Упоминание о принце Павле Нерич воспринял как намек на безжалостную расправу.
– У тебя единственный выход: идти со мной, с немцами, с Германией. Будущее на ее стороне, а Югославия… Югославия! Впрочем, рано еще говорить об этом. Подумай над моим предложением.
Да, нужно было думать. Если за похищенное письмо, за то, что Нерич позволил расшифровать себя, его в лучшем случае отзовут и разжалуют, то за высказывания против Павла и Ольги лишат жизни. Таких обид не прощают. При Павле работает специальный внесудебный орган, который тайно и быстро решает судьбу человека… А если принять предложение Обермейера? Как обернется дело в этом случае? Он останется жив, останется тем, кем был, и Обермейер, конечно, не даст этой истории огласки. Правда, Обермейер постарается выжать из него все, что может. Но другого выхода нет…
А Обермейер, как бы читая мысли Нерича, повторил:
– У тебя единственный выход – идти со мной.
Нерич поднял голову.
– Что ты потребуешь от меня?
– Пока немного. Я хочу располагать копиями писем, которые ты получаешь из Белграда и отправляешь в Белград. Это первое. Второе: изредка я буду вносить кое-какие коррективы в твои информации. О третьем условии мы поговорим позднее. Это все.
Что означает «это все», Нерич понимал хорошо. В своих донесениях в Белград он сообщал о военном потенциале Чехословакии, о настроении ее правительственных кругов, о происках судетских фашистов, о деятельности югославской политической эмиграции и т. д. Все эти сведения теперь будут доступны Обермейеру.
– Это невозможно, – быстро проговорил Нерич.
– Глупости. Разве тебя больше устраивает виселица?
Разговор превращался для Нерича в пытку. Он чувствовал, как холодеет его сердце, как дрожь охватывает тело. И он решился.
– Я согласен.
Обермейер поднялся с кресла, подошел к Неричу и положил руку на его плечо.

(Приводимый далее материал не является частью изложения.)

-- ==== Sys2Proof/Machine/Time.lean ====
section
/-! DEFINITION. Time bases and timed pulses (chapter 10). -/

namespace Sys2Proof.Machine

/-! ### Registers and units -/

def timStat : Nat := timA 4
def timSrc (s : State) : Word := rdReg s (timA 0x68)
/-- A signed 32-bit register value. -/
def sreg (s : State) (a : Nat) : Int := (rdReg s a).toInt
def ofInt32 (x : Int) : Word := BitVec.ofInt 32 x
/-- Picoseconds in units of 2^-16 ns. -/
def psTime (ps : Int) : Int := ps * 65536 / 1000
def nsUnit : Nat := 65536

/-- A quotient rounded to a whole number; the spec does not say which way. -/
def quot (n d : Int) : Int := n / d + (if n % d = 0 then 0 else ((Config.roundUp n d % 2 : Nat) : Int))

/-- A time moved by a signed amount, modulo 2^48 seconds. -/
def moveTime (t : Nat) (d : Int) : Nat := (((t : Int) + d) % (2 ^ 48 * secUnits : Nat)).toNat

/-! ### Pulse outputs (R445 to R448) -/

def plsA (n o : Nat) : Nat := timA (0x200 + 32 * n + o)
def plsCtrl (n : Nat) : Nat := plsA n 0x1C
def genOf (s : State) (n : Nat) : PulseGen := mapGet PulseGen.reset s.tim.gens n
def putGen (n : Nat) (g : PulseGen) (s : State) : State :=
  { s with tim := { s.tim with gens := mapSet PulseGen.reset s.tim.gens n g } }
def plsBase (s : State) (n : Nat) : Nat := rdFld s (plsCtrl n) 1 2
def plsStart (s : State) (n : Nat) : Nat :=
  timeOf ((rdReg s (plsA n 0)).toNat + 2 ^ 32 * (rdReg s (plsA n 4)).toNat + 2 ^ 64 * (rdReg s (plsA n 8)).toNat)
/-- 50 ps units in units of 2^-16 ns. -/
def unit50 (x : Nat) : Nat := x * 65536 / 20
def plsPeriodRaw (s : State) (n : Nat) : Nat := (rdReg s (plsA n 0xC)).toNat + 2 ^ 32 * rdFld s (plsA n 0x10) 0 16
def plsWidthRaw (s : State) (n : Nat) : Nat := (rdReg s (plsA n 0x14)).toNat
def plsCount (s : State) (n : Nat) : Nat := (rdReg s (plsA n 0x18)).toNat
/-- The time of pulse `i` on the generator's base (R445). -/
def plsTime (s : State) (n i : Nat) : Nat := plsStart s n + unit50 (i * plsPeriodRaw s n)
/-- Pulses of the train; none while it is unlimited (R445). -/
def plsTotal (s : State) (n : Nat) : Option Nat :=
  if plsPeriodRaw s n = 0 then some 1 else if plsCount s n = 0 then none else some (plsCount s n)

/-- The train ends when its pulses are used up: DONE, and ARM clears (R445). -/
def plsEndTrain (n : Nat) (s : State) : State :=
  match plsTotal s n with
  | some c => if c ≤ (genOf s n).next then clrBit (setBit s (plsCtrl n) 5) (plsCtrl n) 0 else s
  | none => s

/-- Pulses before index `i` are skipped: they count toward COUNT and MISSED (R448). -/
def plsSkip (n i : Nat) (s : State) : State :=
  let g := genOf s n
  let i1 := match plsTotal s n with
    | some c => min i c
    | none => i
  if i1 ≤ g.next then s
  else
    let m := rdFld s (plsCtrl n) 8 16 + (i1 - g.next)
    plsEndTrain n (wrFld (putGen n { g with next := i1 } s) (plsCtrl n) 8 16 (min 65535 m))

/-- The first pulse whose time is at or after `t` on its base. -/
def plsAhead (s : State) (n t : Nat) : Nat :=
  let st := plsStart s n
  let p := plsPeriodRaw s n * 65536
  if t ≤ st then 0 else if p = 0 then 1 else ((t - st) * 20 + p - 1) / p

/-- A base has stepped forward: pulses whose time has passed do not fire (R448). -/
def plsStepped (base : Nat) (s : State) : State :=
  (List.range 8).foldl (fun acc n =>
    if rdBit acc (plsCtrl n) 0 && plsBase acc n = base then
      match tbAt acc base (tb0Now acc) with
      | some t => plsSkip n (plsAhead acc n t) acc
      | none => acc
    else acc) s

/-- May generator `n` be armed with control value `v` (R446)? -/
def plsAllowed (s : State) (n : Nat) (v : Word) : Bool :=
  let st := s.chip.devState
  let w := plsWidthRaw s n
  let p := plsPeriodRaw s n
  !rdBit s (plsCtrl n) 0 && (st = .ready || st = .running || st = .held) && decide (20 ≤ w) &&
    (p = 0 || decide (w + 20 ≤ p)) && (tbAt s (fld v 1 2) (tb0Now s)).isSome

– Разумное решение. – И, не скрывая иронии, добавил: – На твоем месте я поступил бы так же. – Он помедлил, раздумывая. – Не сомневаюсь, у тебя рано или поздно пробудится профессиональный интерес к тому, каким образом конверт с письмом попал в мои руки. Могу рассказать теперь же.
Он подошел к стенному шкафу и открыл обе дверцы. На Нерича пахнуло горьковато-кислым запахом, который он ощутил, проснувшись сегодня утром.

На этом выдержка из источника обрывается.